## TASK PROMPT:
Only lines that contain the string "width" should be returned from the material below.
╔══
/-- The cue that a schedule entry makes at an evaluated second, before its id and entry time are given (R53). -/
def scheduledCue (i : EntryNo) (e : SchedEntry) (t : CalTime) : Cue :=
  { id := 0, source := .schedule i
    action := match e.action with
      | .score slot beat repeats => .score slot beat repeats
      | .count bell velocity interval rule => .count bell velocity interval (strokeCount rule t)
    priority := e.priority
    mode := match e.action with
      | .score .. => e.mode
      | .count .. => .firm
    maxWait := e.maxWait, entryTime := 0, started := false, saved := none
    counters := { planned := 0, fired := 0, firedLate := 0, dropped := 0, suspensions := 0 } }

/-- The civil minute of a second, which a stamp names (R51). -/
def minuteOf (t : CalTime) : Stamp :=
  { year := t.year, month := t.month, day := t.day, hour := t.hour, minute := t.minute }

/-- One entry at an evaluated second (R50 to R55): disabled, not matching, or with this minute's stamp, it does nothing;
else its stamp is set, and it is skipped LATCHED, skipped NO_SCORE, skipped LIST_FULL, or offers its cue with the stroke
count of that second and mode FIRM for a COUNT, which is admitted. -/
def Obligations.MatchingEntryHasOneOutcome : Prop :=
  ∀ (s : State) (t : CalTime) (i : EntryNo) (e : SchedEntry), s.schedule[i] = some e →
    let minute := minuteOf t
    let stamped : State := { s with schedule := s.schedule.set i (some { e with stamp := some minute }) }
    let cue := scheduledCue i e t
    (e.enabled = false ∨ e.pattern.matches t = false ∨ e.stamp = some minute → State.walkEntry t s i = s)
    ∧ (e.enabled = true → e.pattern.matches t = true → e.stamp ≠ some minute →
      (e.latched = true → State.walkEntry t s i = stamped.raise (.fireSkipped i .latched))
      ∧ (e.latched = false →
        (∀ slot beat repeats, e.action = .score slot beat repeats → s.scores.slots[slot].state ≠ .ready →
          State.walkEntry t s i = stamped.raise (.fireSkipped i .noScore))
        ∧ ((∀ slot beat repeats, e.action = .score slot beat repeats → s.scores.slots[slot].state = .ready) →
          (s.cues.waiting.length < 16 → State.walkEntry t s i = stamped.enterList cue)
          ∧ ∀ front last, s.cues.waiting = front ++ [last] → 16 ≤ s.cues.waiting.length →
            (last.priority ≤ e.priority → State.walkEntry t s i = stamped.raise (.fireSkipped i .listFull))
            ∧ (e.priority < last.priority →
              State.walkEntry t s i =
                (State.endCue { stamped with cues := { stamped.cues with waiting := front } } last .evicted).enterList
                  cue))))

/-! ## The Score Store -/

/-- SCORE_BEGIN on an unreferenced slot with room puts it in LOADING with the header, offset 0 and a chain of the
lowest-numbered blocks in no other slot's chain, and answers the free blocks left (R21 to R23); SCORE_ERASE empties an
unreferenced slot (R26). Without room NO_SPACE, and referenced BUSY, change nothing. -/
def Obligations.ScoreBeginAndErase : Prop :=
  ∀ (s : State) (tag : Byte) (i : SlotNo) (h : Header), Listening s →
    1 ≤ h.recordCount → h.recordCount ≤ 4096 → 200 ≤ h.defaultBeat → h.defaultBeat ≤ 2000 → 1 ≤ h.repeats →
    h.repeats ≤ 16 → h.repeatGap ≤ 4095 →
      let p := byteOf i.val :: (bigEndian 2 h.recordCount ++ bigEndian 2 h.defaultBeat ++ [byteOf h.repeats]
        ++ bigEndian 2 h.repeatGap)
      let needed := (h.recordCount + 15) / 16
      let chain := ((List.range 512).filter fun k =>
        decide (∀ j : SlotNo, j ≠ i → k ∉ s.scores.slots[j].chain)).take needed
      let begun : State :=
        { s with
          scores :=
            { s.scores with
              slots := s.scores.slots.set i
                { state := .loading, header := some h, chain := chain, nextOffset := 0, refCount := 0 } } }
      let erased : State := { s with scores := { s.scores with slots := s.scores.slots.set i emptySlot } }
      (s.scores.slots[i].refCount = 0 →
        (needed ≤ s.freeCount + s.scores.slots[i].chain.length →
          exec (.scoreBegin tag p) s = .next (begun.answering 0x20 tag .ok (bigEndian 2 begun.freeCount)))
        ∧ (s.freeCount + s.scores.slots[i].chain.length < needed →
          exec (.scoreBegin tag p) s = .next (s.answering 0x20 tag .noSpace []))
        ∧ exec (.scoreErase tag [byteOf i.val]) s =
          .next (erased.answering 0x23 tag .ok (bigEndian 2 erased.freeCount)))
      ∧ (0 < s.scores.slots[i].refCount →
        exec (.scoreBegin tag p) s = .next (s.answering 0x20 tag .busy [])
        ∧ exec (.scoreErase tag [byteOf i.val]) s = .next (s.answering 0x23 tag .busy []))
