/-! ## Single steps -/

/-- A command at the front of the queue runs, and the rest waits on. -/
theorem test_step_takes_front :
    (match step { silent with pending := [.ilockLineChange true, .gapTimeout] } with
      | .next t => t.pending
      | _ => []) = [.gapTimeout] := by decide
/-- In silence a millisecond passes: the STB and the phase rise (R36). -/
theorem test_step_millisecond :
    (match step silent with
      | .next t => (t.stb, t.calendar.phase, t.refillDue)
      | _ => (0, 0, false)) = (1, 1, true) := by decide
/-- STATUS answers 0x81 with TAG and the charge 0, and the transmitter takes the reply (R196, R198). -/
theorem test_status :
    (after (.status 0x2A []) silent).link.reply =
      some { kind := 0x81, tag := 0x2A, payload := [0, 0, 0, 0, 0, 0, 0, 0, 0, 0, 0, 0, 0] } := by decide
/-- A wrong length is BAD_LENGTH, an unknown kind BAD_KIND (R195). -/
theorem test_bad_length : ((after (.timeGet 1 [0]) silent).link.reply.map Frame.payload) = some [0x11] := by decide
theorem test_bad_kind : ((after (.badKindRequest 0x43 1 []) silent).link.reply.map Frame.payload) = some [0x10] := by decide
/-- TIME_SET of 30 February is PARAM with field 2, whatever the hour (R39). -/
theorem test_time_set_param :
    ((after (.timeSet 1 [0x07, 0xE8, 2, 30, 24, 0, 0]) silent).link.reply.map Frame.payload) = some [0x12, 2] := by decide
set_option maxRecDepth 8000 in
/-- SCORE_BEGIN of 17 records takes the blocks 0 and 1 (R21, R23). -/
theorem test_score_begin :
    ((after (.scoreBegin 1 [0, 0, 17, 0, 200, 1, 0, 0]) silent).scores.slots[0]).chain = [0, 1] := by decide
/-- SCORE_END empties a slot whose record is invalid, a NOTE of velocity 0 (R19, R25). -/
theorem test_score_end_bad :
    ((after (.scoreEnd 1 [0]) (stored (oneNote .loading 1) [])).link.reply.map Frame.payload) = some [0x16, 0, 0] := by
  decide
/-- STRIKE on a quiet bell fires at once in target, and sounds a lead of 135 ms later (R115, R148). -/
theorem test_strike : (after (.strike 1 [3, 6]) (served .ready)).queue.map (fun e => (e.target, e.sound, e.cost)) =
    [(0, 135, 18)] := by decide
/-- PLAY of three strokes is ACCEPTED as cue 1 and taken, its origin 1000 ms ahead (R71, R75). -/
theorem test_play :
    ((after (.play 1 [1, 0, 0, 0, 0, 3, 0, 6, 2, 0x58, 2, 3]) silent).engine.current.map fun p => (p.cue.id, p.origin)) =
      some (1, 1000) := by decide
/-- The planner takes the first stroke at the stint's start and counts it (R104, R121). -/
theorem test_planner_take :
    let s := after (.play 1 [1, 0, 0, 0, 0, 3, 0, 6, 2, 0x58, 2, 3]) (served .ready)
    (after .plannerTake s).queue.map (fun e => (e.target, e.sound)) = [(865, 1000)] := by decide
/-- An entry fires: the gate is on for 18 ms and the charge falls by 18 (R135). -/
theorem test_fire :
    let s := after .entryFire { served .ready with queue := [stroke 0 0] }
    (s.channels[3].gate, s.channels[3].pulseEnd, s.reservoir.charge, s.bells[3].fired) = (true, some 18, 82, 1) := by
  decide
/-- A pulse end at 18 gives a recovery end of 218 (R136). -/
theorem test_pulse_end :
    let c : Channel := { state := .firing, pulseEnd := some 18, recoveryEnd := 0, prior := none, gate := true }
    let s := after (.pulseEnd 3) { served .firing with stb := 18, channels := silent.channels.set 3 c }
    (s.channels[3].gate, s.channels[3].state, s.channels[3].recoveryEnd) = (false, .recovering, 218) := by decide
/-- The refill step adds 2, and stops at the capacity (R153). -/
theorem test_refill :
    (after .refillStep { silent with refillDue := true }).reservoir.charge = 2
      ∧ (after .refillStep
          { silent with
            refillDue := true, reservoir := { silent.reservoir with charge := 1199 } }).reservoir.charge = 1200 := by
  decide
/-- Stroke 1 of bell 3's learning, heard 138 ms after its pulse start, leaves a flight of 1925 (09, Worked example). -/
theorem test_impact_learns :
    (after (.impactRecognised 3) (answering3 (16 * 238) bell3 false 239)).bells[3].flight = 1925 := by decide
/-- Stroke 4, unheard at its close, is a miss (R168). -/
theorem test_window_close :
    let s := after (.windowClose 3) (answering3 9999 bell3 false 345)
    (s.bells[3].misses, s.monitor.windows[3]) = (1, none) := by decide
/-- The third miss faults the channel (R172). -/
theorem test_third_miss :
    let s := after (.windowClose 3) (answering3 9999 { bell3 with misses := 2 } false 345)
    (s.channels[3].state, s.bells[3].faultCause) = (.fault, .noImpact) := by decide
/-- A stray is counted and noticed once (R174). -/
theorem test_stray :
    let s := { served .ready with stb := 1, monitor := { silent.monitor with inputs := silent.monitor.inputs.set 3 (.filtering 0) } }
    ((after (.impactRecognised 3) s).bells[3].strays) = 1 := by decide
/-- A test accepted on bell 3: width 20, cost 20, window 420 ms, EARLY limit 480 (R177). -/
theorem test_test_channel :
    ((after (.testChannel 1 [3]) (served .ready)).monitor.test.map fun t =>
      (t.width, t.cost, t.windowLength, t.earlyLimit, t.deadline)) = some (20, 20, 420, 480, 1000) := by decide
/-- The interlock, asserted 50 ms, enters the hold (R88, R89). -/
theorem test_hold :
    let s := after (.ilockLineChange true) silent
    (after .interlockDebounced { s with stb := 50 }).engine.state = .held
      ∧ (after .interlockDebounced { s with stb := 49 }).engine.state = .idle := by decide
/-- Rail FAIL empties the account (R158). -/
theorem test_rail_fail :
    let s := after (.railLineChange .failing true) (served .ready)
    let t := after (.railDebounced .failing) { s with stb := 50 }
    (t.reservoir.rail, t.reservoir.charge, t.engine.state) = (.fail, 0, .held) := by decide
/-- A SYNC, a LEN above 120: rejected LENGTH with TAG 0 and payload 5 and 0 (R190, R194). -/
theorem test_length_reject :
    let s := after (.byteReceived 0xC3 false true) silent
    (after (.byteReceived 121 true true) s).link.reply = some { kind := 0xFF, tag := 0, payload := [5, 0] } := by decide
/-- The 49th byte behind a held frame asserts no more than the 48th: Hold comes at 48 (R188). -/
theorem test_hold_output :
    let waiting (n : Nat) := linked .hunting (some (.good 1 1 [])) (some someReply) (List.replicate n (cleanByte 0))
    (after (.byteReceived 0 false true) (waiting 47)).link.holdo = true
      ∧ (after (.byteReceived 0 false true) (waiting 46)).link.holdo = false := by decide
/-- A second step at the end of 2099 clears the valid flag (R36). -/
theorem test_second_step :
    (after .secondStep
      { silent with
        calendar := { time := lastSecond, valid := true, phase := 999, stepDue := true } }).calendar.valid = false := by
  decide
/-- Behind the calendar that an accepted TIME_SET leaves, the second step that was due does not happen; without it, it does
(R43). -/
theorem test_time_set_meets_step :
    let due : State := { silent with calendar := { time := firstSecond, valid := false, phase := 999, stepDue := true } }
    let set : State := { due with calendar := due.calendar.setTo { firstSecond with second := 5 } }
    let seen (s : State) := (s.calendar.time.second, s.calendar.phase, s.calendar.stepDue)
    seen (after .secondStep set) = (5, 0, false) ∧ seen (after .secondStep due) = (1, 0, false) := by decide
/-- Straps 3 give 57600 baud; a warm start leaves cause WARM, and a second step that fell before it is counted and not
evaluated (R200, R203, R204). -/
theorem test_reset_pin_start :
    let stepping := { silent with calendar := { silent.calendar with phase := 999, stepDue := true } }
    let s := after (.resetPinStart { startTo .completed with straps := 3 }) (after .rstnLow stepping)
    (s.link.rate, s.supply.startCause, s.supply.operating, s.calendar.time.second, s.calendar.stepDue) =
      (57600, .warm, true, 1, false) := by decide
/-- A VBAK lost without main power makes the next start cold, and so does one already flat when main power fails (R202,
R204). -/
theorem test_vbak :
    let cause (s : State) := (after (.powerOnStart (startTo .completed)) s).supply.startCause
    cause (after .vbakLow (after .mainPowerFail silent)) = .cold
      ∧ cause (after .mainPowerFail (after .vbakLow silent)) = .cold ∧ cause (after .mainPowerFail silent) = .warm := by
  decide
/-- A cold start abandoned before the latch is cleared is followed by a cold one, and abandoned behind that by a warm one
(R204). -/
theorem test_abandoned_start :
    let lost : State := { silent with supply := { silent.supply with operating := false, rstnHigh := false, retentionLost := true } }
    let next (reach : StartReach) :=
      (after (.resetPinStart (startTo .completed)) (after .rstnLow (after (.resetPinStart (startTo reach)) lost))).supply.startCause
    next .begun = .cold ∧ next .prepared = .warm := by decide
/-- START is being sent at STB 0, so that a request's reply waits behind it (R206). -/
theorem test_start_sent_first :
    (after (.status 0x2A []) State.reset).link.transmitter =
      .sending { kind := 0xE0, tag := 0, payload := [0] } false 66000 := by decide
/-- The character 0xC3: a start bit, 1 1 0 0 0 0 1 1, even parity 0, a stop bit (R186); TXD a bit and a half into START's
SYNC is at its first data bit. -/
theorem test_character :
    characterBits 0xC3 = [false, true, true, false, false, false, false, true, true, false, true]
      ∧ characterBits 0x01 = [false, true, false, false, false, false, false, false, false, true, true]
      ∧ Transmitter.txd (.sending { kind := 0xE0, tag := 0, payload := [0] } false (66000 - 1500)) = true
      ∧ Transmitter.txd State.reset.link.transmitter = false := by decide
/-- An impact recognised inside a millisecond comes behind what is due at its beginning, and one at its beginning before a
window's close (R164, R168). -/
theorem test_impact_inside :
    let s (edge : Nat) : State := { answering3 edge bell3 false 345 with channels := silent.channels }
    (s (16 * 344)).nextDue = some (.impactRecognised 3) ∧ (s (16 * 344 + 1)).nextDue = some (.windowClose 3) := by decide
/-- A break discards a frame whose gap deadline has passed, with no REJECT (R199). -/
theorem test_break_and_gap :
    let s : State := { linked .length none none [] with stb := 101 }
    (after .lineBreak s).link.reply = none ∧ (after .gapTimeout s).link.reply ≠ none := by decide
/-- FRAME_REJECT PARITY of a frame with KIND 7 and TAG 0x2A. -/
def rejectParity (s : State) : State := after (.frameReject .parity (some 7) (some 0x2A)) s
/-- A frame damaged in LENGTH answers with the bytes that came after (R191, R194); with its gap deadline passed it ends
TIMEOUT first, and the damaged frame is held behind it (R192). -/
theorem test_damaged_in_length :
    (rejectParity (linked .length none none [])).link.transmitter =
        .sending { kind := 0xFF, tag := 0x2A, payload := [2, 7] } true 77000
      ∧ (rejectParity { linked .length none none [] with stb := 101 }).link.reply =
        some { kind := 0xFF, tag := 0, payload := [6, 0] }
      ∧ (rejectParity { linked .length none none [] with stb := 101 }).link.ended =
        some (.rejected .parity (some 7) (some 0x2A)) := by decide
/-- A frame damaged in BODY has the KIND taken and is rejected for its earliest mark; before its gap deadline no TIMEOUT ends
it (R191, R192). -/
theorem test_damaged_in_body :
    let s := linked (.body { cleanByte 1 with overrun := true } [cleanByte 9]) none none []
    (rejectParity s).link.transmitter = .sending { kind := 0xFF, tag := 0x2A, payload := [4, 9] } true 77000
      ∧ (after (.frameReject .timeout none none) s).link = s.link := by decide
/-- An impact on a test's channel whose edge lies before the pulse start is EARLY (R180). -/
theorem test_edge_before_pulse :
    let s := tested (testing3 .listening) 101 500
    let t : State := { s with monitor := { s.monitor with inputs := silent.monitor.inputs.set 3 (.filtering 1599) } }
    ((after (.impactRecognised 3) t).monitor.test.map ChannelTest.result) = some (some .early) := by decide
/-- A byte written to the pool is read back, and a 0 leaves no entry. -/
theorem test_memory :
    Memory.readByte (Memory.writeByte [] 5 7) 5 = 7 ∧ Memory.writeByte (Memory.writeByte [] 5 7) 5 0 = [] := by decide

/-! ## The hypotheses of the statements are met

One theorem a statement: each of its clauses' hypotheses together, at concrete values, boundaries among them. A statement
that is not named here has no hypothesis. -/

theorem listening_silent : Listening silent := ⟨rfl, by decide⟩

/-- A silent part with some of its blocks replaced is listening still. -/
theorem listening_of (s : State) (h : s.supply.operating = true) (k : s.link = silent.link) : Listening s :=
  ⟨h, by rw [k]; decide⟩

theorem witness_QuietMillisecondPasses :
    (silent.pending = [] ∧ silent.supply.operating = true ∧ silent.mustChoose = false ∧ silent.nextDue = none)
      ∧ (after .rstnLow silent).supply.operating = false ∧ (after .rstnLow silent).supply.starting = none
      ∧ (after .rstnLow silent).calendar.stepDue = false
      ∧ ({ silent with refillDue := true } : State).mustChoose = false
      ∧ ({ silent with refillDue := true } : State).nextDue = some .refillStep
      ∧ silent.link.transmitter = .idle
      ∧ ({ silent with notices := { waiting := [.strayImpact 3], overflow := false } } : State).notices.waiting ≠ [] := by
  decide
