def rows5000 : List ObjRow := [
  { sub := 0x1, ty := 11, acc := .rw, dflt := fun _ => 0, rng := .int (-2 ^ 63) (2 ^ 63 - 1) },  -- AX_TARGET
  { sub := 0x2, ty := 10, acc := .rw, dflt := fun _ => 1176256512, rng := .real 1 4000000 },  -- AX_VMAX
  { sub := 0x3, ty := 10, acc := .rw, dflt := fun _ => 1203982336, rng := .real 1 1000000000 },  -- AX_ACC
  { sub := 0x4, ty := 10, acc := .rw, dflt := fun _ => 1203982336, rng := .real 1 1000000000 },  -- AX_DEC
  { sub := 0x5, ty := 10, acc := .rw, dflt := fun _ => 1259902592, rng := .real 1 1000000000000 },  -- AX_JERK
  { sub := 0x6, ty := 2, acc := .wo, dflt := fun _ => 0, rng := .int 1 1 },  -- AX_STOP
  { sub := 0x7, ty := 11, acc := .ro, dflt := fun _ => 0 },  -- AX_CMD_POS
  { sub := 0x8, ty := 10, acc := .ro, dflt := fun _ => 0 },  -- AX_CMD_VEL
  { sub := 0x9, ty := 10, acc := .ro, dflt := fun _ => 0 },  -- AX_CMD_ACC
  { sub := 0xa, ty := 3, acc := .ro, dflt := fun _ => 0 },  -- AX_MOVE_SEQ
  { sub := 0xb, ty := 2, acc := .ro, dflt := fun _ => 0 },  -- AX_MOVE_STATE
  { sub := 0xc, ty := 11, acc := .rw, dflt := fun _ => -2 ^ 63 },  -- AX_SOFT_MIN
  { sub := 0xd, ty := 11, acc := .rw, dflt := fun _ => 2 ^ 63 - 1 },  -- AX_SOFT_MAX
  { sub := 0xe, ty := 2, acc := .wo, dflt := fun _ => 0, rng := .int 1 1 },  -- AX_HOME
  { sub := 0xf, ty := 10, acc := .rw, dflt := fun _ => 3296329728 },  -- AX_HOME_VEL
  { sub := 0x10, ty := 2, acc := .rw, dflt := fun _ => 0, rng := .int 0 1 },  -- AX_HOME_SRC
  { sub := 0x11, ty := 11, acc := .rw, dflt := fun _ => 0, rng := .int (-2 ^ 63) (2 ^ 63 - 1) }]  -- AX_HOME_POS

def rows5008 : List ObjRow := [
  { sub := 0x1, ty := 2, acc := .rw, dflt := fun _ => 0, rng := .int 0 2 },  -- AX_OUT_MODE
  { sub := 0x2, ty := 3, acc := .rw, dflt := fun _ => 100, rng := .int 20 10000 },  -- AX_STEP_W
  { sub := 0x3, ty := 3, acc := .rw, dflt := fun _ => 200, rng := .int 0 10000 },  -- AX_DIR_SETUP
  { sub := 0x4, ty := 2, acc := .rw, dflt := fun _ => 0, rng := .int 0 3 },  -- AX_STEP_POL
  { sub := 0x5, ty := 2, acc := .rw, dflt := fun _ => 255, rng := .orFF 31 },  -- AX_LOOP
  { sub := 0x6, ty := 2, acc := .rw, dflt := fun _ => 255, rng := .orFF 23 },  -- AX_ENC
  { sub := 0x7, ty := 11, acc := .rw, dflt := fun _ => 2 ^ 32, rng := .int (-2 ^ 47) (2 ^ 47) }]  -- AX_ENC_RATIO
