-- ==== Sys2Proof/Machine/Web.lean ====
section
/-! DEFINITION. Web and axis feedback (chapter 05): counting channels, direction and speed, the index, the web position,
top-of-form marks and compare outputs. Positions are unwrapped; marks and origins are Q32 or 2^-16 count as their rules
say. -/

namespace Sys2Proof.Machine

/-- Where a counting channel keeps its registers: a web channel or an axis in quadrature mode. -/
structure ChanKeys where
  status : Nat
  speed : Nat
  speedEdges : Nat
  filter : Nat
  fallback : Bool
  irq : Option (Nat × Nat)
  name : Nat
  illegalCnt : Nat
  doubleCnt : Nat

def State.webKeys (s : State) (w : Nat) : ChanKeys :=
  { status := Obj.ENC_STATUS w, speed := Obj.ENC_SPEED w, speedEdges := s.objN (Obj.ENC_SPEED_EDGES w),
    filter := if s.obj (Obj.ENC_PATH w) = 1 then 0 else s.objN (Obj.ENC_FILTER w),
    fallback := s.obj (Obj.ENC_PATH w) == 1,
    irq := some (Obj.ENC_IRQ_MASK w, Obj.ENC_IRQ_VEC w), name := w,
    illegalCnt := Obj.ENC_ILLEGAL_CNT w, doubleCnt := Obj.ENC_DOUBLE_CNT w }

def State.axisKeys (s : State) (x : Nat) : ChanKeys :=
  { status := Obj.AXE_STATUS x, speed := Obj.AXE_SPEED x, speedEdges := 16, filter := s.objN (Obj.AXE_FILTER x),
    fallback := false, irq := none, name := 0x10 + x, illegalCnt := Obj.AXE_ERR_CNT x, doubleCnt := Obj.AXE_ERR_CNT x }

/-- Set the status of a channel; the vector fires for a bit enabled in the mask that goes from 0 to 1 (R105). -/
def State.setStatus (s : State) (k : ChanKeys) (v : Nat) : State :=
  let old := s.objN k.status
  let s := s.setObj k.status (v : Nat)
  match k.irq with
  | none => s
  | some (m, vec) =>
    let rise := (List.range 32).any (fun i => bitAt v i && !bitAt old i && s.objBit m i)
    if rise then s.msix (s.objN vec) else s

/-- Web channels and axes are kept alike. -/
inductive ChanId
  | web (w : Nat)
  | axis (x : Nat)
  deriving DecidableEq, Repr

def State.chan (s : State) : ChanId → Chan
  | .web w => Tab.get {} s.web.chans w
  | .axis x => Tab.get {} s.web.axes x

def State.setChan (s : State) (i : ChanId) (c : Chan) : State :=
  match i with
  | .web w => { s with web := { s.web with chans := Tab.set {} s.web.chans w c } }
  | .axis x => { s with web := { s.web with axes := Tab.set {} s.web.axes x c } }

def State.chanKeys (s : State) : ChanId → ChanKeys
  | .web w => s.webKeys w
  | .axis x => s.axisKeys x

def bDir : Nat := 0
def bSelected : Nat := 1
def bStandstill : Nat := 2
def bPending : Nat := 3
def bReversing : Nat := 4
def bIndexSeen : Nat := 7
def bDirChg : Nat := 28
def bIndexMiss : Nat := 29
def bDouble : Nat := 30
def bIllegal : Nat := 31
╚══
## EXERCISE OUTPUT:
/-- A test accepted on bell 3: width 20, cost 20, window 420 ms, EARLY limit 480 (R177). -/
      (t.width, t.cost, t.windowLength, t.earlyLimit, t.deadline)) = some (20, 20, 420, 480, 1000) := by decide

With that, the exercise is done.